Predicting the response of the deep-ocean microbiome to geochemical perturbations by hydrothermal vents

Daniel C. Reed, John A. Breier, Houshuo Jiang, Karthik Anantharaman, Christopher A. Klausmeier, Brandy M. Toner, Cathrine Hancock, Kevin Speer, Andreas M. Thurnherr, Gregory J. Dick

Research output: Contribution to journalArticlepeer-review

27 Scopus citations

Abstract

Submarine hydrothermal vents perturb the deep-ocean microbiome by injecting reduced chemical species into the water column that act as an energy source for chemosynthetic organisms. These systems thus provide excellent natural laboratories for studying the response of microbial communities to shifts in marine geochemistry. The present study explores the processes that regulate coupled microbial-geochemical dynamics in hydrothermal plumes by means of a novel mathematical model, which combines thermodynamics, growth and reaction kinetics, and transport processes derived from a fluid dynamics model. Simulations of a plume located in the ABE vent field of the Lau basin were able to reproduce metagenomic observations well and demonstrated that the magnitude of primary production and rate of autotrophic growth are largely regulated by the energetics of metabolisms and the availability of electron donors, as opposed to kinetic parameters. Ambient seawater was the dominant source of microbes to the plume and sulphur oxidisers constituted almost 90% of the modelled community in the neutrally-buoyant plume.
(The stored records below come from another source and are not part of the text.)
def execKeyhole (c : Cmd) (s : State) : Res :=
  if c.readsImage then .next s
  else onCommand 0x0C c s (fun s =>
    if 768 ≤ c.core then .next (s.endCommand false)
    else s.reach c.arg1 32 (finishCommand (some (s.setComparator c.core c.comparator c.arg1)) s))

def execKeyholeRead (c : Cmd) (s : State) : Res :=
  if !c.readsImage then .next s
  else onCommand 0x0C c s (fun s =>
    if 768 ≤ c.core then .next (s.endCommand false)
    else s.reach c.arg1 32 (
      finishCommand (some (s.pokeBytes c.arg1 (Table.get ({} : Comparator) (s.core c.core).keyhole c.comparator).image)) s))

/-- R353: the cluster controllers' firmware writes a comparator. -/
def execFirmwareKeyholeWrite (core cmp addr : Nat) (s : State) : Res :=
  if 768 ≤ core || 8 ≤ cmp then .next s else s.reach addr 32 (.next (s.setComparator core cmp addr))

/-- R348: the counters of the partitions that a context owns go into its account. -/
def execFlush (c : Cmd) (s : State) : Res :=
  onCommand 0x0D c s (fun s =>
    let ctx := if c.arg0 = 1 then 0 else c.ctx
    finishCommand (some (((s.parts.filter (fun e => e.2.owner == ctx)).map (·.1)).foldl State.flushPart s)) s)

/-! ## Bring-up and reset (R380, R381, R387) -/

/-- The bring-up block (Table 34.1). -/
def bringupOf (rd : Nat → Nat → Nat) : Bringup := {
  queues := rd 0x00 8
  commands := rd 0x08 8
  commandEntries := rd 0x10 4
  faultEntries := rd 0x14 4
  faults := rd 0x18 8
  errors := rd 0x20 8
  errorEntries := rd 0x28 4
  traceOn := rd 0x2C 4 % 8
  traceAt := [rd 0x30 8, rd 0x40 8, rd 0x50 8]
  traceLog := [rd 0x38 4, rd 0x48 4, rd 0x58 4]
  account := rd 0x60 8 }

/-- BOOTBLK is taken once, while BOOTSTAT [1:0] is 1. -/
def execBootblk (addr : Nat) (s : State) : Res :=
  if s.mod.boot % 4 ≠ 1 then .next s
  else s.reach addr 104 (.next { s with mod := { s.mod with
    bringup := some (bringupOf (fun o n => s.peekN (addr + o) n)), boot := s.mod.boot + 2 } })

/-- What a read of a byte of the configuration window gives: BOOTSTAT in the first four, 0 in every other one (R380). -/
def State.configByte (s : State) (offset : Nat) : Byte := if offset < 4 then byteOf s.mod.boot offset else 0

/-- R380: a write to any other byte of the window is ignored. -/
def execConfigWindowWrite (_offset _value : Nat) (s : State) : Res := .next s

/-- R387, R390: reset, with what FUSE has named fused off; then bring-up up to BOOTSTAT. What memory holds across a reset is
not given: it stays (log 20). -/
def execReset (s : State) : Res :=
  let pending := s.mod.fusePending
  let clusters := (s.clusters.filter (fun e => e.2.fused)).map (·.1) ++ (pending.filter (fun p => !p.1)).map (·.2)
  let z := State.reset
  .next { z with
    mem := s.mem
    clusters := (ascending clusters).map (fun k => (k, ({ fused := true } : Cluster)))
    mod := { z.mod with
      gts := s.mod.gts, boot := if Config.firmwareGenuine then 1 else 0x80
      stacksFused := (s.mod.stacksFused ++ (pending.filter (·.1)).map (·.2)).eraseDups }
    nextId := s.nextId, tick := s.tick, fresh := s.fresh }

/-! ## Links and errors (R385, R388) -/

/-- Link 8 is Threshold, 0 to 7 are the Casement links. -/
def execLinkDown (link : Nat) (s : State) : Res :=
  .next (if 9 ≤ link then s
    else ({ s with mod := { s.mod with linksDown := if s.mod.linksDown.contains link then s.mod.linksDown else s.mod.linksDown ++ [link] } }).errorRecord
      0x17 0 (if link = 8 then 3977 else 3978 + link) s.noDetail)

/-- R388: a corrected error is counted for its cluster or stack; the one that crosses the threshold asks for replacement. -/
def execSoftError (unit : Nat) (stack : Bool) (s : State) : Res :=
  if (if stack then 16 else 128) ≤ unit then .next s
  else
    let n := if stack then Table.get 0 s.mod.stackSoft unit else (s.cluster unit).soft
    let s := if stack then { s with mod := { s.mod with stackSoft := Table.put s.mod.stackSoft unit (n + 1) } }
      else s.modCluster unit (fun k => { k with soft := n + 1 })
    .next (if n = Config.errorThreshold stack unit then
      ({ s with mod := { s.mod with boot := s.mod.boot ||| 0x100 } }).errorRecord 0x03 0 (if stack then s.noSource else 3840 + unit) s.noDetail
    else s)

/-- R388: a record, and an error event for the context, which continues. -/
def execUncorrectableError (ctx addr : Nat) (hbm : Bool) (s : State) : Res :=
  let s := s.errorRecord (if hbm then 0x02 else 0x01) ctx s.noSource addr
  .next (if ctx = 0 then s else s.errorRecord 0x10 ctx s.noSource s.noDetail)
Data from drifters deployed in the region allowed the different time scales of metabolisms to be cast in a spatial context, which demonstrated spatial succession in the microbial community. While growth was shown to occur over distances of tens of kilometers, microbes persisted over hundreds of kilometers. Given that high-temperature hydrothermal systems are found less than 100 km apart on average, plumes may act as important vectors between different vent fields and other environments that are hospitable to similar organisms, such as oil spills and oxygen minimum zones.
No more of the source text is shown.